Abstract text (incl. figure legends and references)
Software is a fundamental tool which is used in virtually all workflows where data of materials characterization experiments with electron microscopes gets transformed into insight and knowledge. The last years have seen an increased interest, awareness, and funding to support the electron microscopy community on a common goal: Namely, data and metadata of electron microscopy experiments should become easier findable, more transparently accessible, and fundamentally more interoperable; so that data can be processed with different tools to improve the reusability and thus value of electron microscopy data [1]. Clear vocabulary, transparently detailed data schemes and software tools are needed to achieve this aim. This is the essential idea behind the FAIR research data stewardship principles [2] and the key reason behind established national funding schemes like the German National Research Data Infrastructure [3], Platform Material Digital [4], and international activities like EOSC [5], and e-DREAM [6].
A large number of workflows are currently developed by scientists using specific software tools locally and running analyses on own computers and high-performance computing resources. Manual data transfer and documentation is still a frequent task. Usually, many file formats and data representations have to be mastered. However, inconsistencies can come with having multiple representations of similar or sometimes even the same type of data. Reference frame conventions or assumptions used are examples which have to be carefully documented and communicated across tools to ensure a correct and valid interpretation of data. For this task, often recent efforts in cloud computing, documenting data via electronic lab notebooks (ELNs), and using research data management systems (RDMS) are expected to support scientists. Clearly, these tools can be useful in that they offer data organization, analysis, and publication services. However, using all these tools without changing culture and and rigorous data documentation, does not necessarily leave us with FAIR data. We will show how we are addressing these topics within the FAIRmat [7] project using NOMAD OASIS as the RDMS [8]. Specifically, this talk pulls focus on two topics relevant for electron microscopy: First, we will show the services which NOMAD offers, usage of ELNs and cloud computing services as examples. We will briefly touch upon the data model that is behind this work [7, 8] and the value of working as a community on interoperable data models [9]. Second, we would like to discuss the specific topic of analyzing diffraction pattern, here with a focus on orientation microscopy. We suggest an approach which can describe the variety of representations of orientation microscopy data. We will show an initial implementation of such an interoperable description using ELNs and NOMAD that can also be used for description of geometrical data like interface network and crystallites.

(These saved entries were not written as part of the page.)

-- ==== Sys2Proof/Machine/Link.lean ====
section
/-! DEFINITION. The management link (chapter 9): transfers, frame checks, execution, reads, and the meanings of every row
that is a transfer. -/
namespace Sys2Proof.Machine

/-! ## The command set (R193) -/

/-- The commands, by code. -/
inductive Command where
  | ident
  | softReset
  | busSet
  | busRead
  | create
  | amend
  | activate
  | replace
  | retire
  | request
  | recordRead
  | mapRead
  | sourceRead
  | noticeFetch
  | alertSet
  | linkRead
  | countersClear
  deriving DecidableEq, Repr

/-- The code of a command (R193). -/
def Command.code : Command → Byte
  | .ident => 0x01
  | .softReset => 0x02
  | .busSet => 0x08
  | .busRead => 0x09
  | .create => 0x10
  | .amend => 0x11
  | .activate => 0x12
  | .replace => 0x13
  | .retire => 0x14
  | .request => 0x15
  | .recordRead => 0x18
  | .mapRead => 0x19
  | .sourceRead => 0x1A
  | .noticeFetch => 0x20
  | .alertSet => 0x21
  | .linkRead => 0x28
  | .countersClear => 0x29

/-- Every command of the set. -/
def Command.all : List Command :=
  [.ident, .softReset, .busSet, .busRead, .create, .amend, .activate, .replace, .retire, .request, .recordRead, .mapRead,
    .sourceRead, .noticeFetch, .alertSet, .linkRead, .countersClear]

/-- The command of a code (R179 check 3). -/
def readCommand (b : Byte) : Option Command := Command.all.find? (fun c => c.code = b)

/-- The owning block performs a command whole (R183). -/
def perform : Command → List Byte → State → State × Reply
  | .ident => performIdent
  | .softReset => performSoftReset
  | .busSet => performBusSet
  | .busRead => performBusRead
  | .create => performCreate
  | .amend => performAmend
  | .activate => performActivate
  | .replace => performReplace
  | .retire => performRetire
  | .request => performRequest
  | .recordRead => performRecordRead
  | .mapRead => performMapRead
  | .sourceRead => performSourceRead
  | .noticeFetch => performNoticeFetch
  | .alertSet => performAlertSet
  | .linkRead => performLinkRead
  | .countersClear => performCountersClear

/-! ## Frames -/

/-- A command frame: code, length, parameters, CRC (section 9.3). -/
def commandFrame (c : Command) (params : List Byte) : List Byte :=
  let covered := c.code :: byteOfNat params.length :: params
  covered ++ [crc covered]

/-- The checks of R179, in order; a good frame gives its command and parameters. -/
def checkCommandFrame (bytes : List Byte) : Except Status (Command × List Byte) :=
  if bytes.length < 3 ∨ 64 < bytes.length ∨ 60 < (byteAt bytes 1).toNat ∨ bytes.length ≠ 3 + (byteAt bytes 1).toNat then
    .error .badLength
  else if byteAt bytes (bytes.length - 1) ≠ crc (bytes.take (bytes.length - 1)) then .error .badCheck
  else
    match readCommand (byteAt bytes 0) with
    | none => .error .badCode
    | some c => .ok (c, (bytes.drop 2).take (bytes.length - 3))

/-! ## Transfers -/

/-- The counter of a rejected frame (R182, R189). -/
def Link.countRejected (l : Link) : Status → Link
  | .badLength => { l with badLength := satInc l.badLength }
  | .badCheck => { l with badCheck := satInc l.badCheck }
  | .badCode => { l with badCode := satInc l.badCode }
  | _ => l

/-- A transfer refused in EXECUTING (R184): a busy hit, the collision flag, and MDO carries 0xFF in every byte. -/
def Link.refuse (l : Link) (edges : Nat) : Link :=
  { l with busyHits := satInc l.busyHits, collision := true, mdo := List.replicate (mdoLength edges) true }

/-- Transfers refused one after another, each with the bits on its MDI, which are dropped. -/
def Link.refuseMany (transfers : List (List Bool)) (l : Link) : Link :=
  transfers.foldl (fun l bits => l.refuse bits.length) l

/-- nMSEL falls in IDLE, and the bytes of the transfer are collected: TAKING, MDO 0x00 in every byte (R178). `edges` counts
the rising edges of MCLK, those of an incomplete byte among them (R176). -/
def Link.collect (l : Link) (bytes : List Byte) (edges : Nat) : Link :=
  { l with state := .taking, cmd := bytes.take 64, mdo := List.replicate (mdoLength edges) false }

/-- nMSEL rises after a frame that a check rejects (R182). -/
def Link.reject (l : Link) (status : Status) : Link :=
  { l.countRejected status with state := .holding, cmd := [], resp := responseFrame l.collision ⟨status, []⟩, collision := false }

/-- nMSEL rises after a good frame: counted, EXECUTING (R183). -/
def Link.execute (l : Link) : Link := { l with state := .executing, framesTaken := satInc l.framesTaken }

/-- A transfer begun in IDLE (R178, R179, R182, R183). The transfers `early` are refused before the owning block performs
the command (log 11). -/
def State.commandTransfer (s : State) (bytes : List Byte) (edges : Nat) (early : List (List Bool)) : State :=
  let taking := s.link.collect bytes edges
  if bytes = [] then { s with link := { taking with state := .idle } }
  else
    match checkCommandFrame bytes with
    | .error status => { s with link := taking.reject status }
    | .ok (c, params) =>
      let x := perform c params { s with link := Link.refuseMany early taking.execute }
      { x.1 with link := { x.1.link with result := some x.2 } }

/-- A transfer begun in EXECUTING (R184). -/
def State.refusedTransfer (s : State) (edges : Nat) : State :=
  { s with link := s.link.refuse edges }

/-- The response is discarded and the link is IDLE (R186, R188). -/
def Link.discard (l : Link) : Link := { l with state := .idle, resp := [] }

/-- A transfer of `len` complete bytes begun in HOLDING (R186): the response shifted out from byte 0, then 0x00, one bit
per edge; a complete read empties the buffer; a partial one leaves it, unless the hold time ran out meanwhile (R188). -/
def Link.read (l : Link) (len edges : Nat) (holdRunsOut : Bool) : Link :=
  let out := bitsOfBytes l.resp
  let l' :=
    { l with mdo := out.take (mdoLength edges) ++ List.replicate (mdoLength edges - out.length) false }
  if l.resp.length ≤ len then l'.discard
  else if holdRunsOut then { l'.discard with dropped := satInc l.dropped }
  else l'

/-- A whole transfer; its kind is decided by the link state at the fall of nMSEL (R177). None is taken while nRESET is low
(R192). TAKING is left before the transfer's step ends, so no transfer begins in it (log 12). -/
def State.transfer (s : State) (bytes : List Byte) (edges : Nat) (early : List (List Bool)) (holdRunsOut : Bool) :
    State :=
  if s.nReset then
    match s.link.state with
    | .idle => s.commandTransfer bytes edges early
    | .taking => s
    | .executing => s.refusedTransfer edges
    | .holding => { s with link := s.link.read bytes.length edges holdRunsOut }
  else s

/-- The transfer of a command's frame. -/
def State.send (s : State) (c : Command) (params : List Byte) (early : List (List Bool)) : State :=
  let frame := commandFrame c params
  s.transfer frame (8 * frame.length) early false

/-- The transfer of any bits on MDI (R176). -/
def State.shift (s : State) (bits : List Bool) (holdRunsOut : Bool) : State :=
  s.transfer (transferBytes bits) bits.length [] holdRunsOut

/-- The hold time runs out with no read in progress (R188). -/
def State.expireHold (s : State) : State :=
  if s.link.state = .holding then { s with link := { s.link.discard with dropped := satInc s.link.dropped } } else s

/-! ## Meanings: transfers -/

/-- ZERO_LENGTH_TRANSFER (R179). -/
def execZeroLengthTransfer (bits : List Bool) (s : State) : Host.Outcome State Fault Refusal :=
  .next (s.shift bits false)

/-- COMMAND_FRAME_REJECTED (R182). -/
def execCommandFrameRejected (bits : List Bool) (s : State) : Host.Outcome State Fault Refusal :=
  .next (s.shift bits false)

/-- REFUSED_TRANSFER (R184). -/
def execRefusedTransfer (bits : List Bool) (s : State) : Host.Outcome State Fault Refusal :=
  .next (s.shift bits false)

/-- RESPONSE_READ (R186, R188). -/
def execResponseRead (bits : List Bool) (holdRunsOut : Bool) (s : State) : Host.Outcome State Fault Refusal :=
  .next (s.shift bits holdRunsOut)

/-- HOLD_TIME_EXPIRY (R188). -/
def execHoldTimeExpiry (s : State) : Host.Outcome State Fault Refusal := .next s.expireHold

/-- EXECUTION_COMPLETE (R183, R185). -/
def execExecutionComplete (s : State) : Host.Outcome State Fault Refusal :=
  .next { s with link := s.link.complete }

/-! ## Meanings: commands -/

/-- IDENT (R195). -/
def execIdent (params : List Byte) (s : State) : Host.Outcome State Fault Refusal := .next (s.send .ident params [])

/-- SOFT_RESET (R196). -/
def execSoftReset (params : List Byte) (s : State) : Host.Outcome State Fault Refusal := .next (s.send .softReset params [])

/-- BUS_SET (R2). -/
def execBusSet (params : List Byte) (s : State) : Host.Outcome State Fault Refusal := .next (s.send .busSet params [])

/-- BUS_ENABLE (R12): BUS_SET with enable 1. -/
def execBusEnable (params : List Byte) (s : State) : Host.Outcome State Fault Refusal := .next (s.send .busSet params [])

/-- BUS_DISABLE (R11): BUS_SET with enable 0. -/
def execBusDisable (params : List Byte) (s : State) : Host.Outcome State Fault Refusal := .next (s.send .busSet params [])

/-- EGRESS_PARITY_SET (R3): BUS_SET for bus E. -/
def execEgressParitySet (params : List Byte) (s : State) : Host.Outcome State Fault Refusal :=
  .next (s.send .busSet params [])

/-- BUS_READ (R19). -/
def execBusRead (params : List Byte) (s : State) : Host.Outcome State Fault Refusal := .next (s.send .busRead params [])

/-- CREATE (R54 to R56). -/
def execCreate (params : List Byte) (s : State) : Host.Outcome State Fault Refusal := .next (s.send .create params [])

/-- AMEND (R68 to R75). -/
def execAmend (params : List Byte) (s : State) : Host.Outcome State Fault Refusal := .next (s.send .amend params [])

/-- ACTIVATE (R57). -/
def execActivate (params : List Byte) (s : State) : Host.Outcome State Fault Refusal := .next (s.send .activate params [])

/-- REPLACE (R59). -/
def execReplace (params : List Byte) (s : State) : Host.Outcome State Fault Refusal := .next (s.send .replace params [])

/-- RETIRE (R61). -/
def execRetire (params : List Byte) (s : State) : Host.Outcome State Fault Refusal := .next (s.send .retire params [])

/-- PIN (R118): REQUEST of kind 1 or 2. -/
def execPin (params : List Byte) (s : State) : Host.Outcome State Fault Refusal := .next (s.send .request params [])

/-- STEER (R119): REQUEST of kind 3 or 4. -/
def execSteer (params : List Byte) (s : State) : Host.Outcome State Fault Refusal := .next (s.send .request params [])

/-- RELEASE (R120): REQUEST of kind 0. -/
def execRelease (params : List Byte) (s : State) : Host.Outcome State Fault Refusal := .next (s.send .request params [])

/-- RECORD_READ (R76). -/
def execRecordRead (params : List Byte) (s : State) : Host.Outcome State Fault Refusal :=
  .next (s.send .recordRead params [])

/-- MAP_READ (R98). -/
def execMapRead (params : List Byte) (s : State) : Host.Outcome State Fault Refusal := .next (s.send .mapRead params [])

/-- SOURCE_READ (R45). -/
def execSourceRead (params : List Byte) (s : State) : Host.Outcome State Fault Refusal :=
  .next (s.send .sourceRead params [])

/-- NOTICE_FETCH (R167). -/
def execNoticeFetch (params : List Byte) (s : State) : Host.Outcome State Fault Refusal :=
  .next (s.send .noticeFetch params [])

/-- ALERT_SET (R172). -/
def execAlertSet (params : List Byte) (s : State) : Host.Outcome State Fault Refusal := .next (s.send .alertSet params [])

/-- LINK_READ (R190). -/
def execLinkRead (params : List Byte) (early : List (List Bool)) (s : State) : Host.Outcome State Fault Refusal :=
  .next (s.send .linkRead params early)

/-- COUNTERS_CLEAR (R199). -/
def execCountersClear (params : List Byte) (early : List (List Bool)) (s : State) : Host.Outcome State Fault Refusal :=
  .next (s.send .countersClear params early)

end Sys2Proof.Machine
end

[1] M. Scheffler et al. Nature 604 (2022) 635
[2] M. Wilkinson et al. Scientific Data 3 (2016) 160018
[3] https://www.nfdi.de
[4] https://www.materialdigital.de
[5] https://eosc-portal.eu
[6] https://e-dream-eu.org
[7] https://fairmat-experimental.github.io/nexus-fairmat-proposal
[8] https://nomad-lab.eu
[9] https://codebase.helmholtz.cloud/em_glossary
[10] https://arxiv.org/abs/2205.13510
The project is funded by the Deutsche Forschungsgemeinschaft (DFG, German Research Foundation) – project 460197019.